Wiggins reiterated when asked if he had ever cheated that the claims were "absurd" and said that it was "the worst thing to be accused of".

"These allegations have never been put to me before until now, I've only found out today what I'm actually being accused of", he added. I just don't know any more in this sport - you are damned if you do, damned if you don't. It was initially claimed that the package Simon Cope brought out to La Toussuire was for the British women's team cyclist, Emma Pooley, and not for Bradley Wiggins.

"It would be hard to know what possible medical need could have required such a seemingly excessive use of this drug", it added. The source that the statement alludes to is described as "well-placed and respected" within the report.

The allegation in the DCMS report is not that Brailsford, Shane Sutton and company were running a secret doping operation.

DR: You didn't abuse the TUE system?

In January of that year, Cycling Weekly reported from the unveiling: "This is the first British ProTour team".
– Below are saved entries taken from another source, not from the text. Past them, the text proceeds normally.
-- ==== Sys2Proof/Tests/Slice0.lean ====
section
/-! SUPPORT. Small tests, each of one step or one word, with its expected result from the spec (the vector or rule is
named), and a witness for the hypotheses of every statement that has some. -/

namespace Sys2Proof.Tests

open Sys2Proof.Machine

/-- A state after LOAD of `image` but for the operand stack, given bottom to top as in R17. -/
def start (image : List Byte) (ostack : List Int) : State :=
  { State.reset with code := image, ostack := (ostack.map bits32).reverse }

/-- `start` with OSTACK_DEPTH and CSTACK_DEPTH both `n`. -/
def startCapped (n : Nat) (image : List Byte) (ostack : List Int) : State :=
  { start image ostack with
    params := { defaultParams with ostackDepth := .finite n, cstackDepth := .finite n } }

/-- `start` with both overflow modes set. -/
def startMode (m : OverflowMode) (image : List Byte) (ostack : List Int) : State :=
  { start image ostack with
    params := { defaultParams with arithOverflow := m, divOverflow := m } }

/-- The operand stack as a picture of R17, bottom to top. -/
def picture (s : State) : List Int := (s.ostack.map s32).reverse

/-- The answer is a next state of which `p` holds. -/
def gives (o : Host.Outcome State Fault Refusal) (p : State → Bool) : Bool :=
  match o with
  | .next t => p t
  | _ => false

/-- After the step: this `pc` and this operand stack, still running without a trap. -/
def runsTo (s : State) (pc : Nat) (ostack : List Int) : Bool :=
  gives (step s) fun t => t.running && t.trapCause == 0 && u32 t.pc == pc && picture t == ostack

/-- The step traps with this code and changes nothing else (R192, R193). -/
def trapsWith (s : State) (code : Nat) : Bool :=
  gives (step s) fun t => t == { s with running := false, trapCause := BitVec.ofNat 8 code }

/-! ### Well-formedness: each check refuses an ill-formed term -/

theorem test_wf_capacity : (Capacity.finite 0).wf = false ∧ (Capacity.finite 1).wf = true ∧
    Capacity.unbounded.wf = true := by decide

theorem test_wf_params : ({ defaultParams with cstackDepth := .finite 0 } : Params).wf = false ∧
    ({ defaultParams with ostackDepth := .finite 0 } : Params).wf = false ∧
    defaultParams.wf = true := by decide

theorem test_wf_image_length : imageLenWf 4294967296 = false ∧ imageLenWf 4294967295 = true := by
  decide

theorem test_wf_bytes : instrBytesWf [] = false ∧ instrBytesWf [0x00] = false ∧
    instrBytesWf [0x01, 0, 0] = false ∧ instrBytesWf [0x02, 0] = false ∧
    instrBytesWf [0x01, 0, 0, 0, 0] = true := by decide

theorem test_wf_memory : Memory.wf [(1024, 1)] = false ∧ Memory.wf [(3, 0)] = false ∧
    Memory.wf [(3, 1), (3, 2)] = false ∧ Memory.wf [(4, 1), (3, 2)] = false ∧
    Memory.wf [(0, 1), (1023, 2)] = true := by decide

/-! ### Decoding: a word of every constructor, written out from R71 and R75 -/

theorem test_decode_stack : decode [0x01, 0x12, 0x34, 0x56, 0x78] = .ok (.push 0x12345678) ∧
    decode [0x02] = .ok .pop ∧ decode [0x03] = .ok .dup := ⟨rfl, rfl, rfl⟩

theorem test_decode_alu : decode [0x10] = .ok .add ∧ decode [0x11] = .ok .sub ∧
    decode [0x12] = .ok .mul ∧ decode [0x13] = .ok .div ∧ decode [0x14] = .ok .cmp :=
  ⟨rfl, rfl, rfl, rfl, rfl⟩
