-- ==== Sys2Proof/WellFormed.lean ====
section
/-! DEFINITION. Which instructions the device accepts at decode: the accepted values of every register field, the unused
fields, the s-window rule and the format codes (R46, R47, R17, and each family's field table). A word that fails raises
ILLEGAL (R50, R51 step 1). Everything here depends on the word alone. -/

namespace Sys2Proof.WellFormed

/-- A scalar source field: 0-47 (R98). -/
def scalar (r : Reg) : Bool := decide (r.toNat < 48)
/-- A scalar source field of 1-47 (R183). -/
def scalar1 (r : Reg) : Bool := decide (1 ≤ r.toNat) && decide (r.toNat < 48)
/-- A scalar destination: 0-39 or 42-47 (R45, R98). -/
def dest (r : Reg) : Bool := decide (r.toNat < 40) || (decide (42 ≤ r.toNat) && decide (r.toNat < 48))
/-- 0-39. -/
def ghReg (r : Reg) : Bool := decide (r.toNat < 40)
/-- 1-39. -/
def ghReg1 (r : Reg) : Bool := decide (1 ≤ r.toNat) && decide (r.toNat < 40)
/-- 0-31 (R59). -/
def gReg (r : Reg) : Bool := decide (r.toNat < 32)
/-- 1-39 or 42-47 (R100, R102). -/
def movable (r : Reg) : Bool := ghReg1 r || (decide (42 ≤ r.toNat) && decide (r.toNat < 48))
/-- 1-39 or 42-63 (R100). -/
def emptiable (r : Reg) : Bool := ghReg1 r || decide (42 ≤ r.toNat)
/-- 48-63 (R47). -/
def vector (r : Reg) : Bool := decide (48 ≤ r.toNat)
/-- k1-k7 as a destination (R107). -/
def maskReg (r : Reg) : Bool := decide (1 ≤ r.toNat) && decide (r.toNat < 8)
/-- A predicate number (R124). -/
def pred (r : Reg) : Bool := decide (r.toNat < 4)
/-- An even g register g2-g30 (R216). -/
def casReg (r : Reg) : Bool := decide (2 ≤ r.toNat) && decide (r.toNat ≤ 30) && decide (r.toNat % 2 = 0)
/-- A field that the instruction does not use (R47). -/
def unused (r : Reg) : Bool := r == 0#6
/-- A `fmt` word's format codes name element formats and its reserved bits are zero (R17, R52). -/
def fmtOk (o : OpF) : Bool :=
  decide (o.fa.toNat ≤ 9) && decide (o.fb.toNat ≤ 9) && decide (o.fr.toNat ≤ 9) && o.rsv == 0#11
/-- Whether a field names an s register. -/
def isS (r : Reg) : Bool := r == 46#6 || r == 47#6
/-- R46: a nonzero W needs a field that holds 46 or 47. -/
def winOk (w : BitVec 2) (d a b : Reg) : Bool := w == 0#2 || isS d || isS a || isS b
/-- The accepted fields of the words of opcodes 0x28 and 0x29 (R437, R433, R445). -/
def encPostOk (o : OpR) : Bool := dest o.d && ghReg1 o.a && scalar o.b && winOk o.w o.d o.a o.b
def encWaitOk (o : OpR) : Bool := unused o.d && scalar o.a && scalar o.b && winOk o.w o.d o.a o.b
def encTlOk (o : OpR) : Bool := dest o.d && scalar o.a && unused o.b && winOk o.w o.d o.a o.b
def fabPutOk (o : OpR) : Bool := unused o.d && ghReg1 o.a && unused o.b && winOk o.w o.d o.a o.b
def ownGrantOk (o : OpR) : Bool := ghReg1 o.d && ghReg1 o.a && unused o.b && winOk o.w o.d o.a o.b
def ownRevokeOk (o : OpR) : Bool := ghReg1 o.d && ghReg1 o.a && unused o.b && winOk o.w o.d o.a o.b
def pinvOk (o : OpR) : Bool := ghReg1 o.d && scalar o.a && scalar o.b && winOk o.w o.d o.a o.b
def pzeroOk (o : OpR) : Bool := ghReg1 o.d && ghReg1 o.a && unused o.b && winOk o.w o.d o.a o.b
In his campaign for the UCI Presidency, David Lappartient called for the corticosteroids and tramadol to be banned, along with pledging to introduce mandatory medical monitoring, independent of teams.

"Tramadol must also be banned in cycling".

That deal has been held up by United Kingdom regulators but the picture is set to get even more complicated as Murdoch has agreed to sell most of 21st Century Fox, including its stake in Sky, to U.S. giant Disney.